The 1958–1991 script is based on the Macedonian Cyrillic alphabet, with a few letters representing Macedonian sounds removed and new letters for Azerbaijani sounds added.

From 1918 until 1939
Aa, Bв, Cc, Çç, Dd, Ee, Əə, Ff, Gg, Ƣƣ, Hh, Ii, Ьь, Jj, Kk, Qq, Ll, Mm, Nn, Oo, Ɵɵ, Pp, Rr, Ss, Şş, Tt, Uu, Vv, Xx, Yy, Zz, Ƶƶ

From 1939 until 1958
Аа, Бб, Вв, Гг, Ғғ, Дд, Ее, Ёё, Әә, Жж, Зз, Ии, Йй, Кк, Ққ, Лл, Мм, Нн, Оо, Өө, Пп, Рр, Сс, Тт, Уу, Үү, Фф, Хх, Һh, Цц, Чч, Ҷҷ, Шш, Щщ, ъ, Ыы, ь, Ээ, Юю, Яя, ' (apostrophe)

From 1958 until 1991
Аа, Бб, Вв, Гг, Ғғ, Дд, Ee, Әә, Жж, Зз, Ии, Ыы, Јј, Кк, Ҝҝ, Лл, Мм, Нн, Оо, Өө, Пп, Рр, Сс, Тт, Уу, Үү, Фф, Хх, Һһ, Чч, Ҹҹ, Шш, ' (apostrophe)

From 1991 until 1992
Aa, Ää, Bb, Cc, Çç, Dd, Ee, Ff, Gg, Ğğ, Hh, Xx, Iı, İi, Jj, Kk, Qq, Ll, Mm, Nn, Oo, Öö, Pp, Rr, Ss, Şş, Tt, Uu, Üü, Vv, Yy, Zz

Since 1992
Aa, Bb, Cc, Çç, Dd, Ee, Əə, Ff, Gg, Ğğ, Hh, Xx, Iı, İi, Jj, Kk, Qq, Ll, Mm, Nn, Oo, Öö, Pp, Rr, Ss, Şş, Tt, Uu, Üü, Vv, Yy, Zz

The Azerbaijani alphabet is the same as the Turkish alphabet, except for ə, x, and q, the sounds for which do not exist in Turkish.
An interesting fact about the alphabet is the existence of schwa (Ə ə). When the new Latin script was introduced on December 25, 1991, A-umlaut was selected to represent the sound /æ/. However, on May 16, 1992, it was replaced by the schwa. Although use of Ä ä (also used in Tatar, Turkmen, and Gagauz) seems to be a simpler alternative as the schwa is absent in most character sets, particularly Turkish encoding, it was reintroduced; the schwa had existed continuously from 1929 to 1991 to represent Azeri's most-common vowel, in both post-Arabic alphabets (Latin and Cyrillic) of Azerbaijan.
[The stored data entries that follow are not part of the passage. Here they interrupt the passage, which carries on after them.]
-- ==== Sys2Proof/Machine/Packhorse.lean ====
section
/-! DEFINITION. The Packhorse: posting, starting, moving and completing descriptors (R138, R140 to R144, R158), and the
manger calls it sends (R246 to R248). -/

namespace Sys2Proof.Machine

/-- What the Packhorse reads outside its block: the DRAM tiers, the fabric port of a remote node (R242, R399), the manger
program tables, and whether an arc's destination queue holds control tokens. -/
structure Outside where
  tiers : Tiers
  remote : Nat → Nat
  prog : Nat → Nat → MgrRec
  ctlq : ArcRec → Bool

/-- Descriptors of the ring: 2^lg_size; a size outside 3 to 8 leaves it unserved (R146). -/
def Block.ringSize (b : Block) : Nat := 2 ^ b.get PKH_RING.lg_size

/-- Whether the ring's size is one that can be served. -/
def Block.ringFits (b : Block) : Bool := decide (3 ≤ b.get PKH_RING.lg_size) && decide (b.get PKH_RING.lg_size ≤ 8)

/-- Whether the ring is served. -/
def Block.ringServed (b : Block) : Bool := b.get PKH_RING.enable == 1 && b.ringFits

/-- Ring indices from `a` up to, not including, `z`. -/
def ringSpan (size a z : Nat) : List Nat := (List.range ((z + size - a) % size)).map fun i => (a + i) % size

/-- Ring descriptors are posted with the stride count of this moment (R140, R144). -/
def Block.postJobs (b : Block) (indices : List Nat) : Block :=
  { b with jobs := b.jobs ++ indices.map fun i =>
      ({ fromRing := true, index := i, desc := Desc.ofBytes [], stride := b.stride.toNat } : PJob) }

/-- PKH_HEAD_WRITE (R140, R131): a release by the thread that writes, and each descriptor up to the new head is posted. -/
def Block.doHead (b : Block) (thread : Option Nat) (v : Word) : Block :=
  let b := match thread with | some t => b.release t | none => b
  let old := b.get PKH_HEAD.index
  let b := b.set PKH_HEAD.index (bitsOf v 7 0)
  if !b.ringFits then b
  else
    let size := b.ringSize
    let new := ringSpan size (old % size) (b.get PKH_HEAD.index % size)
    let b := if b.ringServed then b.postJobs new else b
    match thread with
    | some t => b.setThread t { b.thread t with posted := (b.thread t).posted ++ new }
    | none => b

/-- The scratch address of ring descriptor `i`. -/
def Block.ringAddr (b : Block) (i : Nat) : Nat := (b.get PKH_RING.base / 64 * 64 + 64 * i) % 0x80000

/-- The bytes from one row to the next. -/
def stepOr (step rowBytes : Nat) : Nat := if step = 0 then rowBytes else step

/-- The check of one reference (R143 step 3). -/
def Block.refStatus (b : Block) (ref : Nat) (write : Bool) : Nat := b.hdlCheck (nbits ref 5 0) (nbits ref 15 8) 0 0 write

/-- The check of a RELOAD's reference (R141, R143). -/
def Block.reloadStatus (b : Block) (ref : Nat) : Nat :=
  let h := nbits ref 5 0
  if b.get (HDL_CTL.valid h) = 0 ∨ b.get (HDL_CTL.gen h) ≠ nbits ref 15 8 then 5
  else if b.get (HDL_CTL.resident h) = 0 ∨ b.get (HDL_CTL.tier h) ≠ 0 then 6
  else 0

/-- Whether every row lies within its handle (R143 step 4): the first and the last row decide. -/
def Block.rowsInside (b : Block) (ref off step : Nat) (d : Desc) : Bool :=
  decide (off + (d.rows - 1) * stepOr step d.rowBytes + d.rowBytes ≤ b.get (HDL_LEN.length (nbits ref 5 0)))

/-- The checks of a descriptor in their order (R142, R143): a status of R124, 0 where none fails. -/
def Block.descStatus (b : Block) (d : Desc) : Nat :=
  if 3 ≤ d.op ∨ ¬ d.reservedZero ∨ d.rows = 0 then 11
  else if d.srcOff % 64 ≠ 0 ∨ d.dstOff % 64 ≠ 0 ∨ d.rowBytes % 64 ≠ 0 ∨ d.srcStep % 64 ≠ 0 ∨ d.dstStep % 64 ≠ 0 then 10
  else if d.op = 2 then b.reloadStatus d.dst
  else if d.op = 0 ∧ b.refStatus d.src false ≠ 0 then b.refStatus d.src false
  else if b.refStatus d.dst true ≠ 0 then b.refStatus d.dst true
  else if d.op = 0 ∧ ¬ b.rowsInside d.src d.srcOff d.srcStep d then 7
  else if ¬ b.rowsInside d.dst d.dstOff d.dstStep d then 7
  else 0

/-- The completion status that a memory status stands for (R238). -/
def memToStatus (s : Nat) : Nat := if s = 1 then 7 else if s = 2 then 10 else if s = 4 then 6 else 0

/-- A transfer as it goes: the block, the tiers, the status met, and the requests in flight. -/
structure Move where
  b : Block
  t : Tiers
  status : Nat := 0
  ids : List Nat := []

/-- Bytes that DRAM holds, run by run (R238): the first refusal ends the transfer. -/
def Move.load (m : Move) (tier : Nat) : List (Nat × Nat) → Move × List Byte
  | [] => (m, [])
  | (a, n) :: rs =>
    match m.t.status tier (a / 64 * 64) 1 false with
    | 0 =>
      let (m', bs) := m.load tier rs
      (m', m.t.bytesAt tier a n ++ bs)
    | s => ({ m with status := memToStatus s }, [])

/-- The bytes of one line at a logical offset of a local handle, each mapped by itself (R136). -/
def Move.fetch (m : Move) (h o : Nat) : Move × List Byte :=
  let tier := m.b.get (HDL_CTL.tier h)
  let runs := m.b.handleRuns h o 64
  if tier = 0 then
    let (b, bytes) := m.b.readRuns runs
    ({ m with b := b }, bytes)
  else m.load tier runs

/-- Write bytes of one line to DRAM (R238). -/
def Move.put (m : Move) (tier a : Nat) (bs : List Byte) : Move :=
  if m.status ≠ 0 then m
  else
    match m.t.status tier (a / 64 * 64) 1 true with
    | 0 => { m with t := m.t.putMasked tier (a / 64 * 64) (List.replicate (a % 64) 0 ++ bs) ((2 ^ bs.length - 1) * 2 ^ (a % 64)) }
    | s => { m with status := memToStatus s }

/-- Send bytes of one line to a remote node (R242). -/
def Move.sendOut (m : Move) (env : Env) (remote : Nat → Nat) (ring : Bool) (index h a : Nat) (bs : List Byte) : Move :=
  let (b, id) := m.b.lineRequest env (remote (m.b.get (HDL_CTL.node h))) h (a / 64 * 64) (.copyWrite index ring) (bytesPkt a bs)
  { m with b := b, ids := m.ids ++ [id] }

/-- Write bytes at a logical offset of a handle, each mapped by itself (R136); those of a remote handle leave as requests (R242). -/
def Move.store (m : Move) (env : Env) (remote : Nat → Nat) (ring : Bool) (index h o : Nat) (bytes : List Byte) : Move :=
  let ws := splitRuns (m.b.handleRuns h o bytes.length) bytes
  let tier := m.b.get (HDL_CTL.tier h)
  if tier = 0 then { m with b := m.b.writeRuns ws }
  else if tier = 3 then ws.foldl (fun m w => m.sendOut env remote ring index h w.1 w.2) m
  else ws.foldl (fun m w => m.put tier w.1 w.2) m

/-- Ask for one line of a remote source (R242); the answers write it on. -/
def Move.ask (m : Move) (env : Env) (remote : Nat → Nat) (ring : Bool) (index h o dh doff : Nat) : Move :=
  ((m.b.handleRuns h o 64).foldl (fun (x : Move × Nat) r =>
    let (b, id) := x.1.b.lineRequest env (remote (x.1.b.get (HDL_CTL.node h))) h (r.1 / 64 * 64)
      (.copyRead index ring dh (doff + x.2) (r.1 % 64) r.2) readPkt
    ({ x.1 with b := b, ids := x.1.ids ++ [id] }, x.2 + r.2)) (m, 0)).1

/-- The bytes that FILL writes into a line. -/
def fillLine (pattern : Nat) : List Byte := (List.replicate 16 (leBytes 4 pattern)).flatten

/-- Move one line of a descriptor. -/
def Move.line (m : Move) (env : Env) (remote : Nat → Nat) (ring : Bool) (index : Nat) (d : Desc) (so o : Nat) : Move :=
  let sh := nbits d.src 5 0
  let dh := nbits d.dst 5 0
  if m.status ≠ 0 then m
  else if d.op = 1 then m.store env remote ring index dh o (fillLine d.pattern)
  else if m.b.get (HDL_CTL.tier sh) = 3 then m.ask env remote ring index sh so dh o
  else
    let (m, bytes) := m.fetch sh so
    if m.status ≠ 0 then m else m.store env remote ring index dh o bytes

/-- Move the lines of one row. -/
def Move.row (m : Move) (env : Env) (remote : Nat → Nat) (ring : Bool) (index : Nat) (d : Desc) (r : Nat) : Move :=
  (List.range (d.rowBytes / 64)).foldl (fun m j =>
    m.line env remote ring index d (d.srcOff + r * stepOr d.srcStep d.rowBytes + 64 * j)
      (d.dstOff + r * stepOr d.dstStep d.rowBytes + 64 * j)) m

/-- Move rows `0` to `n − 1`, and the number of rows moved whole. -/
def Move.rows (env : Env) (remote : Nat → Nat) (ring : Bool) (index : Nat) (d : Desc) : Nat → Move → Move × Nat
  | 0, m => (m, 0)
  | n + 1, m =>
    let (m, k) := Move.rows env remote ring index d n m
    if m.status ≠ 0 then (m, k)
    else
      let m := m.row env remote ring index d n
      (m, if m.status ≠ 0 then k else k + 1)

/-- Load the resident handle `h` from its copy (R138): byte `o` of the copy goes to logical offset `o`. -/
def Move.reload (m : Move) (h : Nat) : Move :=
  let len := m.b.get (HDL_LEN.length h)
  let copy := m.b.get (HDL_COPY.addr h)
  (List.range (ceilDiv len 64)).foldl (fun m j =>
    let n := min 64 (len - 64 * j)
    if m.status ≠ 0 then m
    else
      let (m, bytes) := m.load 1 (joinRuns ((List.range n).map fun i => copy + 64 * j + i))
      if m.status ≠ 0 then m else { m with b := m.b.writeRuns (splitRuns (m.b.handleRuns h (64 * j) n) bytes) }) m

/-- Whether a descriptor is a run of manger calls (R246): a COPY to an HBM4 handle with bit 40 of the address set. -/
def Block.isCall (b : Block) (d : Desc) : Bool :=
  let dh := nbits d.dst 5 0
  d.op == 0 && b.get (HDL_CTL.tier dh) == 1 && nbit (b.get (HDL_BASE.addr dh) + b.hdlMap dh d.dstOff) 40

/-- The inbound arc that the results of a queue return credits on (R248). -/
def Block.mangerArc (b : Block) (rq : Nat) : Option Nat :=
  b.arcs.findIdx? fun a => !a.outbound && a.manger && a.queue == rq

/-- Credits held on a result arc (R248). -/
def Block.mangerCredits (b : Block) (i : Nat) : Nat :=
  match b.arcs[i]? with
  | some a => a.share - (mget natZero b.spent (65536 + i) + 65536 - mget natZero b.returned (65536 + i)) % 65536
  | none => 0

/-- Replace the job of a source and index. -/
def Block.setJob (b : Block) (j : PJob) : Block :=
  { b with jobs := b.jobs.map fun x => if x.fromRing == j.fromRing && x.index == j.index then j else x }

/-- What becomes of a row of a call descriptor: it waits, its call is sent, or it is refused before it is sent. -/
inductive CallStep where
  | wait (b : Block) (j : PJob)
  | sent (b : Block) (j : PJob)
  | refused (b : Block) (j : PJob) (status : Nat)

/-- Ask a remote source for a call's row (R242): each line's bytes by its runs. -/
def Block.askRow (b : Block) (env : Env) (o : Outside) (j : PJob) (off : Nat) : Block × PJob :=
  let h := nbits j.desc.src 5 0
  let runs := (List.range (j.desc.rowBytes / 64)).flatMap fun i => b.handleRuns h (off + 64 * i) 64
  let x := runs.foldl (fun (x : Block × List Nat × Nat) r =>
    let (b, id) := x.1.lineRequest env (o.remote (x.1.get (HDL_CTL.node h))) h (r.1 / 64 * 64)
      (.callRead j.index j.fromRing x.2.2 (r.1 % 64) r.2) readPkt
    (b, x.2.1 ++ [id], x.2.2 + r.2)) (b, [], 0)
  (x.1, { j with asked := true, row := List.replicate j.desc.rowBytes 0, rowIds := x.2.1 })

/-- The bytes of a call's row at a local handle: a status and the row. -/
def Block.localRow (b : Block) (o : Outside) (d : Desc) (off : Nat) : Block × Nat × List Byte :=
  let m := (List.range (d.rowBytes / 64)).foldl (fun (m : Move × List Byte) i =>
    if m.1.status ≠ 0 then m
    else
      let (x, bytes) := m.1.fetch (nbits d.src 5 0) (off + 64 * i)
      (x, m.2 ++ bytes)) (({ b := b, t := o.tiers } : Move), [])
  (m.1.b, m.1.status, m.2)

/-- Send the call that a row makes to call-space address `a` (R246, R248). -/
def Block.callRow (b : Block) (env : Env) (o : Outside) (j : PJob) (a : Nat) (row : List Byte) : CallStep :=
  let d := j.desc
  let line := CallLine.ofBytes (sliceZ row 0 64)
  let rows := callRows (o.prog (nbits a 38 36) (line.prog % 64)) line
  let arc := b.mangerArc line.rq
  let share := match arc with | some i => (match b.arcs[i]? with | some x => x.share | none => 0) | none => 0
  if share < rows ∨ a / 2 ^ 41 ≠ 0 ∨ nbit a 39 then .refused b j 7
  else if (match arc with | some i => decide (b.mangerCredits i < rows) | none => false) then .wait b j
  else
    let b : Block := match arc with
      | some i => { b with spent := mset natZero b.spent (65536 + i) ((mget natZero b.spent (65536 + i) + rows) % 65536) }
      | none => b
    let id := b.nextReq % 2 ^ 24
    let b : Block := { b with nextReq := b.nextReq + 1, reqs := b.reqs ++ [⟨id, .call j.index j.fromRing⟩] }
    let b := b.send { pkt := { kind := kMGR_CALL, isData := true, tag := id, addr := a, length := d.rowBytes / 64 - 1,
                               payload := row },
                      idx := memEndpoint 1 (env.p % 40) a, owner := .mem id }
    .sent b { j with pendingIds := j.pendingIds ++ [id], asked := false, row := [] }

/-- Row `r` of a call descriptor (R246): its bytes come from the source handle, a remote one's by requests, and make one call. -/
def Block.sendCall (b : Block) (env : Env) (o : Outside) (j : PJob) (r : Nat) : CallStep :=
  let d := j.desc
  let dh := nbits d.dst 5 0
  let a := b.get (HDL_BASE.addr dh) + b.hdlMap dh (d.dstOff + r * stepOr d.dstStep d.rowBytes)
  let off := d.srcOff + r * stepOr d.srcStep d.rowBytes
  if d.rowBytes = 0 ∨ 2048 < d.rowBytes then .refused b j 7
  else if b.get (HDL_CTL.tier (nbits d.src 5 0)) = 3 then
    if !j.asked then
      let (b, j) := b.askRow env o j off
      .wait b j
    else if !j.rowIds.isEmpty then .wait b j
    else b.callRow env o j a j.row
  else
    let (b, st, row) := b.localRow o d off
    if st ≠ 0 then .refused b j st else b.callRow env o j a row

/-- Send the calls that are left, as far as they need not wait; a refusal before sending ends the run. -/
def Block.sendCalls (b : Block) (env : Env) (o : Outside) : Nat → PJob → Block × PJob
  | 0, j => (b, j)
  | n + 1, j =>
    if j.rowsLeft = 0 then (b, j)
    else
      match b.sendCall env o j (j.desc.rows - j.rowsLeft) with
      | .wait b j => (b, j)
      | .sent b j => b.sendCalls env o n { j with rowsLeft := j.rowsLeft - 1, done := j.done + 1 }
      | .refused b j s => (b, { j with rowsLeft := 0, status := if j.status = 0 then s else j.status })

/-- The work of a descriptor that has started. -/
def Block.runDesc (b : Block) (env : Env) (o : Outside) (j : PJob) : Block × Tiers × PJob :=
  let d := j.desc
  let s := b.descStatus d
  if s ≠ 0 then (b, o.tiers, { j with status := s })
  else if b.isCall d then
    let (b, j) := b.sendCalls env o d.rows { j with rowsLeft := d.rows }
    (b, o.tiers, j)
  else if d.op = 2 then
    let h := nbits d.dst 5 0
    let m := ({ b := b, t := o.tiers } : Move).reload h
    (m.b, m.t, { j with status := m.status, done := if m.status = 0 then d.rows else 0,
                        bytes := if m.status = 0 then b.get (HDL_LEN.length h) else 0 })
  else
    let (m, k) := Move.rows env o.remote j.fromRing j.index d d.rows { b := b, t := o.tiers }
    (m.b, m.t, { j with status := m.status, done := k, bytes := k * d.rowBytes, pendingIds := m.ids })

/-- Jobs in progress count in PKH_STATUS.active. -/
def Block.jobsActive (b : Block) : Block := b.set PKH_STATUS.active (b.jobs.filter fun j => j.started).length

/-- The descriptor that starts next from a source, if its order rules let it (R140). -/
def Block.nextJob (b : Block) (ring : Bool) : Option PJob :=
  let mine := b.jobs.filter fun j => j.fromRing == ring
  match mine.find? fun j => !j.started with
  | none => none
  | some j =>
    let d := if ring then Desc.ofBytes (b.readLines [b.ringAddr j.index]).2 else j.desc
    let busy := mine.any fun x => x.started
    let firing := b.jobs.any fun x => !x.fromRing && !x.started
    if d.fence && busy then none
    else if ring && decide (4 ≤ b.activeJobs) then none
    else if ring && !b.extended && firing then none
    else some { j with desc := d }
Rock drawings of Gobustan, samples of Old Turkic script

The Old Turkic script is the alphabet used by the Göktürk and other early Turkic Khanates from at least the 7th century to record the Old Turkic language. It was later used by the Uyghur Empire. Additionally, a Yenisei variant is known from 9th-century Kyrgyz inscriptions, and it has likely cousins in the Talas Valley of Turkestan and the Old Hungarian script of the 10th century. The alphabet was usually written from right to left.
The script is named after the Orkhon Valley in Mongolia, where late 7th century inscriptions were discovered in an 1889 expedition by Nikolay Yadrintsev. These Orkhon inscriptions (Turkish: Orhun Yazıtları) were published by Vasily Radlov and deciphered by the Danish philologist Vilhelm Thomsen in 1893.